╭─ DATA IN THIS EXERCISE

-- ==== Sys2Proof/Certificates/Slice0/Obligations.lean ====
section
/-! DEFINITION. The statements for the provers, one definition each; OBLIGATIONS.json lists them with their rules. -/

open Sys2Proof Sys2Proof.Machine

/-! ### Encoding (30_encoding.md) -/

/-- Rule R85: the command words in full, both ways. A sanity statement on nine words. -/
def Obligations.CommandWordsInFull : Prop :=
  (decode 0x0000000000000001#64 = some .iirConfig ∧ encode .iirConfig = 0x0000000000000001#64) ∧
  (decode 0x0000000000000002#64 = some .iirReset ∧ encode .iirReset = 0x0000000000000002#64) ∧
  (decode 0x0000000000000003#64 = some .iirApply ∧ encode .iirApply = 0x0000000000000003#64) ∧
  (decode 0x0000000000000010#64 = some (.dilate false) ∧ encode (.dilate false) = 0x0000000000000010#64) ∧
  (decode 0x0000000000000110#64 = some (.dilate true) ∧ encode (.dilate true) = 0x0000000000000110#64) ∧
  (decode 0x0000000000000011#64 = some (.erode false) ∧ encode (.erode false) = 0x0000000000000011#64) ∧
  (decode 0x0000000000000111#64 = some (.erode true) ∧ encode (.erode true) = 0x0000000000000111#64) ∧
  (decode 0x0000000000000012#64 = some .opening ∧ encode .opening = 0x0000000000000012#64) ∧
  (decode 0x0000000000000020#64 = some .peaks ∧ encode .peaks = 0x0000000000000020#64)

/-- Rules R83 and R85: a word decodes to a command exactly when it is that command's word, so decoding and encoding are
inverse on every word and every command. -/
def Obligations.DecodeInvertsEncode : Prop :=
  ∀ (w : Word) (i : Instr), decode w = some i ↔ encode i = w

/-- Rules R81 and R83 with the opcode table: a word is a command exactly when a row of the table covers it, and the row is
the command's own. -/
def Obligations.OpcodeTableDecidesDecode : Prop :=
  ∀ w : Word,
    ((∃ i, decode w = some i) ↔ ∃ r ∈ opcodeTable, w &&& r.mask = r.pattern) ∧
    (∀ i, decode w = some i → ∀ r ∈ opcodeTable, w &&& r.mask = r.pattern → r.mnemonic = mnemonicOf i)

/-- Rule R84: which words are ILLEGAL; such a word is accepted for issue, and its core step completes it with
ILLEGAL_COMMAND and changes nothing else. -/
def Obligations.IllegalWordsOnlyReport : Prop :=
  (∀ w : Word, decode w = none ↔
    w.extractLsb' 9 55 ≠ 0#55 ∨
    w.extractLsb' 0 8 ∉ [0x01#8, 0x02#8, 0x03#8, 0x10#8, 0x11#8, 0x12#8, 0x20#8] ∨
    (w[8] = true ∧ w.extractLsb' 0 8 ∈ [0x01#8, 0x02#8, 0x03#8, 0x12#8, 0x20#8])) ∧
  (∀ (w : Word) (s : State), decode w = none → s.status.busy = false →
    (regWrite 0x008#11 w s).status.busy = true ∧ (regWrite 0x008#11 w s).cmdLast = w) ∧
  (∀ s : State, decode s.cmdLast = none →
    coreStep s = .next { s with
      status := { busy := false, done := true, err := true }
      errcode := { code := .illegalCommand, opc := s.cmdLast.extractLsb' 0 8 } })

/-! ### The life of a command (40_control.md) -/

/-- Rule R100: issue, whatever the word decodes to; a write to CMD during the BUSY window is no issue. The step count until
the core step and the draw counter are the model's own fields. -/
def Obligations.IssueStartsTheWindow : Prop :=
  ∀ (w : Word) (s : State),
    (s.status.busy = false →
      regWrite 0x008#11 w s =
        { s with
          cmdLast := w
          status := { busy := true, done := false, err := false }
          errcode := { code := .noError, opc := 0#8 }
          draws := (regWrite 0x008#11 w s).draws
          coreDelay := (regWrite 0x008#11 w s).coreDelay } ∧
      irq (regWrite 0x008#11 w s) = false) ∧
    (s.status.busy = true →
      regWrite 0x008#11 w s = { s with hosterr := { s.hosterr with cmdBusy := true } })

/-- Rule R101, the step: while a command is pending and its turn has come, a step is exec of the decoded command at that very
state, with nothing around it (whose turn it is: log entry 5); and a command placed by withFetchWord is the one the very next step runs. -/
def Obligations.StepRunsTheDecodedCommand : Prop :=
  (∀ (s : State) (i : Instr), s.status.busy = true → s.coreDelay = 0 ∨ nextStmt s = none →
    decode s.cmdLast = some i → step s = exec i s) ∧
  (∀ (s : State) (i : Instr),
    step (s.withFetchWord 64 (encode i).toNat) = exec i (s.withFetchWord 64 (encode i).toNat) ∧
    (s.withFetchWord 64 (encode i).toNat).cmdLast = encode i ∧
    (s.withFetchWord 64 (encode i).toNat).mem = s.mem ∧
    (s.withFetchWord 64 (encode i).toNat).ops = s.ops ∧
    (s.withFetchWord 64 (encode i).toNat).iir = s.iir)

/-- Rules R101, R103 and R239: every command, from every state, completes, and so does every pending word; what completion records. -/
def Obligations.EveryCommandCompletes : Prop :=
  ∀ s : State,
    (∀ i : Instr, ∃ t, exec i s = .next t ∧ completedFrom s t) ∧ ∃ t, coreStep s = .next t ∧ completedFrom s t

╰─

YOUR INSTRUCTIONS: Copy each line of the data that contains the word "status".

TASK ANSWER:
  (∀ (w : Word) (s : State), decode w = none → s.status.busy = false →
    (regWrite 0x008#11 w s).status.busy = true ∧ (regWrite 0x008#11 w s).cmdLast = w) ∧
      status := { busy := false, done := true, err := true }
    (s.status.busy = false →
          status := { busy := true, done := false, err := false }
    (s.status.busy = true →
  (∀ (s : State) (i : Instr), s.status.busy = true → s.coreDelay = 0 ∨ nextStmt s = none →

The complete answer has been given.